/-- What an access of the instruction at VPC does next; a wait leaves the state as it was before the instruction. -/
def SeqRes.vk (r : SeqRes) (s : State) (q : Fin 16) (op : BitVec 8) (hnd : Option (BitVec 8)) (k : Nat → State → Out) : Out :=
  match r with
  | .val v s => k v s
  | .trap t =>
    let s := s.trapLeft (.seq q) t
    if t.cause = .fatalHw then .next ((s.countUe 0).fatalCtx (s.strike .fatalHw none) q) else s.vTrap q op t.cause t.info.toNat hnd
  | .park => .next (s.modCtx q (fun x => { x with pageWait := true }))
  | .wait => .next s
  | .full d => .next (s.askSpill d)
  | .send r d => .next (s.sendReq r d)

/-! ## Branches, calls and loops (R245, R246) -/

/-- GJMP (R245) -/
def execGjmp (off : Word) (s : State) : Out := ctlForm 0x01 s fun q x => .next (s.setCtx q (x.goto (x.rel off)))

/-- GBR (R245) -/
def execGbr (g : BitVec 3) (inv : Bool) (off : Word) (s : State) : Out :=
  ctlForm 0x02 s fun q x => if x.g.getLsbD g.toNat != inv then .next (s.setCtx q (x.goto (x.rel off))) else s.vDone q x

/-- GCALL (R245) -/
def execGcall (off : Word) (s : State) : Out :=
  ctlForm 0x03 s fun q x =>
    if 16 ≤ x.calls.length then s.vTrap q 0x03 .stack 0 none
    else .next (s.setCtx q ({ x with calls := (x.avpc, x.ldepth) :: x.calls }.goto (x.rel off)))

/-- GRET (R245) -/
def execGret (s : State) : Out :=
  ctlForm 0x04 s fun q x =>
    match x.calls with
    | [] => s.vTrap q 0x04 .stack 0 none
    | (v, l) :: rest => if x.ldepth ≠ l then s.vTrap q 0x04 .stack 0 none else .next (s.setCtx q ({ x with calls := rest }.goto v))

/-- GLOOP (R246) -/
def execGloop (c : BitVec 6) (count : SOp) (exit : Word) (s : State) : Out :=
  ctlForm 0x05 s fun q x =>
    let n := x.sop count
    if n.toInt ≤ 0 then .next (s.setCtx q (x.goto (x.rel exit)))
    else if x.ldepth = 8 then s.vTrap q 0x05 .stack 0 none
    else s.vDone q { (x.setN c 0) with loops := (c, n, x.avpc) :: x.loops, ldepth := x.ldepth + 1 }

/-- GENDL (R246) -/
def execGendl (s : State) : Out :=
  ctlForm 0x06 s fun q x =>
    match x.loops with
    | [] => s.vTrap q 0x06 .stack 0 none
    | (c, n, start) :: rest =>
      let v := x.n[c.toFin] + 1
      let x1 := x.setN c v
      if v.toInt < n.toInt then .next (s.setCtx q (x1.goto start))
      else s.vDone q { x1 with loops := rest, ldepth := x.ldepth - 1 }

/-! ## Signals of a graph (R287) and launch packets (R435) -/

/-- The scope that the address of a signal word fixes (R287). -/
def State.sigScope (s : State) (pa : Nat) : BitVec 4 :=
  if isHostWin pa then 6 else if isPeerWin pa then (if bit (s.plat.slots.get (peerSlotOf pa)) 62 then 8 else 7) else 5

Work item
Going through the listing above, copy out every line that has the string "vTrap".

Output of the task
    if t.cause = .fatalHw then .next ((s.countUe 0).fatalCtx (s.strike .fatalHw none) q) else s.vTrap q op t.cause t.info.toNat hnd
    if 16 ≤ x.calls.length then s.vTrap q 0x03 .stack 0 none
    | [] => s.vTrap q 0x04 .stack 0 none
    | (v, l) :: rest => if x.ldepth ≠ l then s.vTrap q 0x04 .stack 0 none else .next (s.setCtx q ({ x with calls := rest }.goto v))
    else if x.ldepth = 8 then s.vTrap q 0x05 .stack 0 none
    | [] => s.vTrap q 0x06 .stack 0 none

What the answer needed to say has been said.